-- ==== Sys2Proof/Safety/Rules.lean ====
section
/-! DEFINITION. What the rules say that a word of chapters 04 and 05 does when it comes to its own effect: the state that
its own part leaves, and its results lane by lane. The statements quantify over these tables. -/
namespace Sys2Proof.Machine
open Sys2Proof

/-- The results of a word: for each register its absolute name and its value in each lane, for each predicate its number
and its value in each lane, and the FP flags that each lane raises. -/
structure Results where
  regs : List (Nat × (Nat → W32)) := []
  preds : List (Nat × (Nat → Bool)) := []
  flags : LaneFlags := []

/-- What a word's own part does: the state that it leaves and its results; none where it takes a cause or waits. -/
abbrev Effect := Exec → Option (State × Results)

/-- The word of `x`, whose own part left the state `u`, retires into `t` with these results in its active lanes. -/
def Shows (x : Exec) (u t : State) (r : Results) : Prop :=
  ∃ b c regs preds, findBatch u x.b.id = some b ∧ Retires x u t b c regs preds r.flags ∧
    List.Forall₂ (fun (p : Nat × RegVal) (q : Nat × (Nat → W32)) => p.1 = q.1 ∧ ∀ l ∈ x.act, l < 32 → laneVal p.2 l = q.2 l)
      regs r.regs ∧
    List.Forall₂ (fun (p : Nat × W32) (q : Nat × (Nat → Bool)) => p.1 = q.1 ∧ ∀ l ∈ x.act, l < 32 → p.2.getLsbD l = q.2 l)
      preds r.preds

/-- Every word of a table that comes to its own effect has the effect that the table gives: exec answers a next state. -/
def Fulfils (table : Instr → Option Effect) : Prop :=
  ∀ s i f e, formOf s i = some f → table i = some e → ∀ b, f.Ready s b → ∀ u r, e (f.start s b) = some (u, r) →
    ∃ t, exec i s = .next t ∧ Shows (f.start s b) u t r

/-- The FP flags of a word's active lanes, which join at once (R150). -/
def joinFlags (act : List Nat) (f : Nat → Nat) : LaneFlags := act.map fun l => (l, BitVec.ofNat 32 (f l))

/-- A lane value without flags. -/
def plain (v : W32) : W32 × Nat := (v, 0)

/-- One register result, from the lane's values of a, b, c and old d: the value, with the FP flags that the lane raises. -/
def each (g : W32 → W32 → W32 → W32 → W32 × Nat) : Option Effect := some fun x =>
  let out (l : Nat) : W32 × Nat := g (lane x .a 0 l) (lane x .b 0 l) (lane x .c 0 l) (lane x .d 0 l)
  some (x.s, { regs := [(nameOf x .d 0, fun l => (out l).1)], flags := joinFlags x.act fun l => (out l).2 })

/-- One 32-bit register result without flags. -/
def gives (g : Exec → Nat → W32) : Option Effect := some fun x => some (x.s, { regs := [(nameOf x .d 0, g x)] })

/-- A 64-bit result in d and d+1, low half first (R10). -/
def gives64 (g : Exec → Nat → W64) : Option Effect := some fun x =>
  some (x.s, { regs := [(nameOf x .d 0, fun l => (g x l).extractLsb' 0 32), (nameOf x .d 1, fun l => (g x l).extractLsb' 32 32)] })

/-- One predicate result. -/
def decides (n : Nat) (g : Exec → Nat → Bool) : Option Effect := some fun x => some (x.s, { preds := [(n, g x)] })

/-- No result: the word only has its effect on the state. -/
def only (g : Exec → State) : Option Effect := some fun x => some (g x, {})

/-- A floating-point lane value: code and flags. -/
def coded (r : Nat × Nat) : W32 × Nat := (BitVec.ofNat 32 r.1, r.2)

/-- The exact arithmetic of R90: both sources extended, the result fitted. -/
def exact2 (w : FWord) (f : Int → Int → Int) (a b : W32) : W32 × Nat :=
  plain (fitInt (modType w.m) (modSat w.m) (f (extInt (modType w.m) a) (extInt (modType w.m) b)))

/-- The same of three sources. -/
def exact3 (w : FWord) (f : Int → Int → Int → Int) (a b c : W32) : W32 × Nat :=
  plain (fitInt (modType w.m) (modSat w.m)
    (f (extInt (modType w.m) a) (extInt (modType w.m) b) (extInt (modType w.m) c)))

/-- Integer arithmetic, addresses and moves (R94 to R101). -/
def integerTable : Instr → Option Effect
  | .iadd w => each fun a b _ _ => exact2 w (· + ·) a b
  | .isub w => each fun a b _ _ => exact2 w (· - ·) a b
  | .imul w => each fun a b _ _ => exact2 w (· * ·) a b
  | .imad w => each fun a b c _ => exact3 w (fun a b c => a * b + c) a b c
  | .imin w => each fun a b _ _ => exact2 w min a b
  | .imax w => each fun a b _ _ => exact2 w max a b
  | .iabs w => each fun a _ _ _ => exact2 w (fun x _ => if x < 0 then -x else x) a 0
  | .ineg w => each fun a _ _ _ => exact2 w (fun x _ => -x) a 0
  | .iclamp w => each fun a b c _ => exact3 w (fun a b c => min (max a b) c) a b c
  | .imulh w => each fun a b _ _ => plain (BitVec.ofInt 32 ((extInt (modType w.m) a * extInt (modType w.m) b) / 2 ^ 32))
  | .idiv w => gives fun x l => if lane x .b 0 l = 0 then 0xFFFFFFFF else
      fitInt (modType w.m) (modSat w.m) ((extInt (modType w.m) (lane x .a 0 l)).tdiv (extInt (modType w.m) (lane x .b 0 l)))
  | .irem w => gives fun x l => if lane x .b 0 l = 0 then lane x .a 0 l else
      fitInt (modType w.m) false ((extInt (modType w.m) (lane x .a 0 l)).tmod (extInt (modType w.m) (lane x .b 0 l)))
  | .idot4 w => each fun a b c _ =>
      let el (sg : Bool) (x : W32) (i : Nat) : Int :=
        if sg then (x.extractLsb' (8 * i) 8).toInt else (x.extractLsb' (8 * i) 8).toNat
      let p (i : Nat) : Int := el (w.m.getLsbD 5) a i * el (w.m.getLsbD 6) b i
      plain (fitInt 0 (modSat w.m) (c.toInt + p 0 + p 1 + p 2 + p 3))
  | .iaddx w => some fun x =>
      let p := modSub w.m
      let sum (l : Nat) : Nat :=
        (lane x .a 0 l).toNat + (lane x .b 0 l).toNat + (if predBit (fibreOf x.b l).pw p then 1 else 0)
      some (x.s, { regs := [(nameOf x .d 0, fun l => BitVec.ofNat 32 (sum l))], preds := [(p, fun l => decide (2 ^ 32 ≤ sum l))] })
  | .imadw w => gives64 fun x l =>
      BitVec.ofInt 64 (extInt (modType w.m) (lane x .a 0 l) * extInt (modType w.m) (lane x .b 0 l)) + lane64 x .c l
  | .lea w => gives64 fun x l =>
      lane64 x .a l + (BitVec.ofInt 64 (extInt (if w.m.getLsbD 3 then 0 else 1) (lane x .b 0 l)) <<< (w.m.toNat % 8))
  | .add64 _ => gives64 fun x l => lane64 x .a l + lane64 x .b l
  | .sub64 _ => gives64 fun x l => lane64 x .a l - lane64 x .b l
  | .add64I w => gives64 fun x l => lane64 x .a l + w.imm.signExtend 64
  | .iaddI w => each fun a _ _ _ => plain (a + w.imm)
  | .imulI w => each fun a _ _ _ => plain (a * w.imm)
  | .movi w => each fun _ _ _ _ => plain w.imm
  | .movhi w => each fun _ _ _ _ => plain w.imm
  | .mov w => some fun x =>
      let n := if modType w.m = 9 then 2 else if modType w.m = 12 then 4 else 1
      some (x.s, { regs := (List.range n).map fun j => (nameOf x .d j, lane x .a j) })
  | .sel w => gives fun x l => if predBit (fibreOf x.b l).pw w.c.toNat then lane x .a 0 l else lane x .b 0 l
  | _ => none

/-- Bit `i` of LOP3's result: the table at the bits of its sources (R102). -/
def lop3Bit (m : BitVec 11) (a b c : W32) (i : Nat) : Bool :=
  m.getLsbD ((if a.getLsbD i then 1 else 0) + 2 * (if b.getLsbD i then 1 else 0) + 4 * (if c.getLsbD i then 1 else 0))

/-- A 32-bit value from its bits. -/
def fromBits (f : Nat → Bool) : W32 := BitVec.ofNat 32 ((List.range 32).foldl (fun n i => n + (if f i then 2 ^ i else 0)) 0)
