def unitTable : Instr → Option Effect
  | .fillarg _ => some fun x => (myFill x).map fun r => (x.s, scalars x [
      BitVec.ofNat 32 (r.idx / r.bytes * r.bytes),
      BitVec.ofNat 32 (r.idx / r.bytes * r.bytes / 2 ^ 32 % 64 + 64 * r.gen + 2 ^ 18 * unitCode r + 2 ^ 21 * r.depth),
      BitVec.ofNat 32 r.unit,
      BitVec.ofNat 32 (r.unit / 2 ^ 32)])
  | .fillput w => some fun x => match myFill x with
      | none => none
      | some r =>
        let o := (uniVal x .b 0).toNat
        let at' := (uniVal x .a 0).toNat
        let sp := w.m.getLsbD 0
        let line := if sp then scratchRead x.s x.b.crew at' 128
          else lanes32.flatMap fun l => leBytes 4 (if x.act.contains l then (lane x .a 0 l).toNat else 0)
        given ((!sp || (at' % 16 == 0 && decide (at' + 128 ≤ (crewD x.s x.b.crew).scratchBytes))) &&
            o % 128 == 0 && decide (o < r.bytes) && !(sp && scratchBad x.s .load x.b.crew at' 128))
          (modFill x.s r.id fun f => { f with put := kvSet f.put (o / 128) line }, {})
  | .geninv _ => some fun x =>
      let g := (uniVal x .a 0).toNat
      given (decide (g < 4096) && (genWord x.s g 1).getLsbD 10 && bitsOf (genWord x.s g 1) 4 6 == x.b.ctx && !isFill x)
        (invalidated x g, {})
  | .rayq w => some fun x => if (rayParked x).isSome then none else (rayAll (rayqLane x w) x.act (useEngines x.s [.ray x.b.core], [])).map fun p => (p.1, rayResults x 8 p.2)
  | .rayrd _ => some fun x => if (rayParked x).isSome then none else (rayAll (rayrdLane x) x.act (useEngines x.s [.ray x.b.core], [])).map fun p => (p.1, rayResults x 4 p.2)
  | _ => none

/-! ### System values and registers (R227 to R229, R239 to R245) -/

/-- A value in each lane, in one name or in two. -/
def perLane (x : Exec) (fs : List (Nat → W32)) : Results := { regs := fs.zipIdx.map fun p => (nameOf x .d p.2, p.1) }

/-- The two halves of a 64-bit value. -/
def halves (v : Nat) : List W32 := [BitVec.ofNat 32 v, BitVec.ofNat 32 (v / 2 ^ 32)]

/-- A CSR's value in d, and d+1 where it has 64 bits (R229). -/
def csrValue (x : Exec) (n : Nat) : Results :=
  let v := csrGet x.s x.b n
  scalars x (if csrClass n = ve then halves v.toNat else [BitVec.ofNat 32 v.toNat])

/-- The state with a CSR written from the operand a (R229). -/
def csrWritten (x : Exec) (n : Nat) : State :=
  csrSet x.s x.b n (if csrClass n = ve then uni64 x .a else (uniVal x .a 0).zeroExtend 64)

/-- PGBUMP and PGNEW (R241): whole frames, all in GDDR 7 or all in the weight stack, on whose columns no remap step runs (R482). -/
def framesOf (x : Exec) (new : Bool) : Option (State × Results) :=
  let pa := (uni64 x .a).toNat
  let n := (uniVal x .b 0).toNat
  let last := pa + 4096 * (n - 1)
  given (pa % 4096 == 0 && decide (pa < 2 ^ 50) && n != 0 && decide (n ≤ 4194304) && hasGen pa && hasGen last &&
      decide (0x800000000 ≤ pa ↔ 0x800000000 ≤ last) && (framesWait x.s pa n).isNone)
    (nextEpoch (bumpFrames x.s pa n new) x.b.ctx, {})

/-- A MONCTL word of the SYS context on monitor m (R245). -/
def onMonitor (x : Exec) (g : Nat → Option (State × Results)) : Option (State × Results) :=
  let m := (uniVal x .a 0).toNat
  if (ctxD x.s x.b.ctx).sys ∧ m < 32 then g m else none

def systemTable : Instr → Option Effect
  | .sysrd w => some fun x => some (x.s, match w.m.toNat with
      | 0 => perLane x [fun l => BitVec.ofNat 32 l]
      | 1 => perLane x [fun l => BitVec.ofNat 32 (32 * x.b.row + l)]
      | 2 => perLane x [fun l => (fibreOf x.b l).wid.extractLsb' 0 32, fun l => (fibreOf x.b l).wid.extractLsb' 32 32]
      | n => scalars x [BitVec.ofNat 32 (sysValue x.s x.b n)])
  | .csrrd w => some fun x => some (x.s, csrValue x w.m.toNat)
  | .csrwr w => some fun x => some (csrWritten x w.m.toNat, {})
  | .csrswp w => some fun x => some (csrWritten x w.m.toNat, csrValue x w.m.toNat)
  | .bkpt _ => some fun x => given (!(ctxD x.s x.b.ctx).dbgctl.getLsbD 0) (x.s, {})
  | .clock _ => some fun x => some (x.s, scalars x (halves x.s.clock))
  | .perfrd _ => some fun x =>
      let i := (uniVal x .a 0).toNat
      some (x.s, scalars x (halves (if i ≤ 7 then crewCount x.s x.b.crew i else 0)))
  | .pgbump _ => some fun x => framesOf x false
  | .pgnew _ => some fun x => framesOf x true
  | .tlbepoch _ => some fun x =>
      let s := nextEpoch x.s x.b.ctx
      some (s, scalars x [BitVec.ofNat 32 (ctxD s x.b.ctx).tlbep])
  | .halt _ => only fun x =>
      modCtx (recField x.s x.b.ctx 5 32 32 (uniVal x .a 0).toNat) x.b.ctx fun c => { c with state := .halting }
  | .wsremap _ => some fun x =>
      let c := (uniVal x .a 0).toNat
      let b := (uniVal x .b 0).toNat
      if !(ctxD x.s x.b.ctx).sys ∨ 128 ≤ c ∨ 128 ≤ b then none
      else
        -- whatever the batch waited for leaves the queue of steps
        let s := leaveRemaps x.s x.b.id
        if bankRetired x.s c b then some (nextRemap c s s.remaps, {}) else given (remapTurn x.s c x.b.id) (startRemap s c b, {})
  | .monctlCfg _ => some fun x => onMonitor x fun m =>
      let v := (uniVal x .b 0).toNat
      given (decide (v < 2 ^ 24) && uniVal x .b 1 == 0 && uniVal x .b 2 == 0 && uniVal x .b 3 == 0 &&
          decide (1 ≤ v % 256) && decide (v % 256 ≤ 10))
        (setMonitor x.s m {
          src := v % 256, en := v.testBit 8, e0 := v / 2 ^ 9 % 32, step := v / 2 ^ 14 % 8, ctx := v / 2 ^ 17 % 64
          allctx := v.testBit 23 }, {})
  | .monctlClr _ => some fun x => onMonitor x fun m =>
      some (setMonitor x.s m { kvGetD x.s.monitors m {} with min := satMax, max := 0, bins := [] }, {})
  | .monctlRd _ => some fun x => onMonitor x fun m =>
      let v := kvGetD x.s.monitors m {}
      let i := (uniVal x .b 0).toNat
      some (x.s, scalars x (if i = 0 then halves v.min ++ halves v.max
        else if i ≤ 8 then halves (kvGetD v.bins (2 * (i - 1)) 0) ++ halves (kvGetD v.bins (2 * i - 1) 0)
        else halves 0 ++ halves 0))
  | _ => none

* * * * *

Go through the entries above and report every line in which the word "Forall₂" appears.

    List.Forall₂ (fun (p : Nat × RegVal) (q : Nat × (Nat → W32)) => p.1 = q.1 ∧ ∀ l ∈ x.act, l < 32 → laneVal p.2 l = q.2 l)
    List.Forall₂ (fun (p : Nat × W32) (q : Nat × (Nat → Bool)) => p.1 = q.1 ∧ ∀ l ∈ x.act, l < 32 → p.2.getLsbD l = q.2 l)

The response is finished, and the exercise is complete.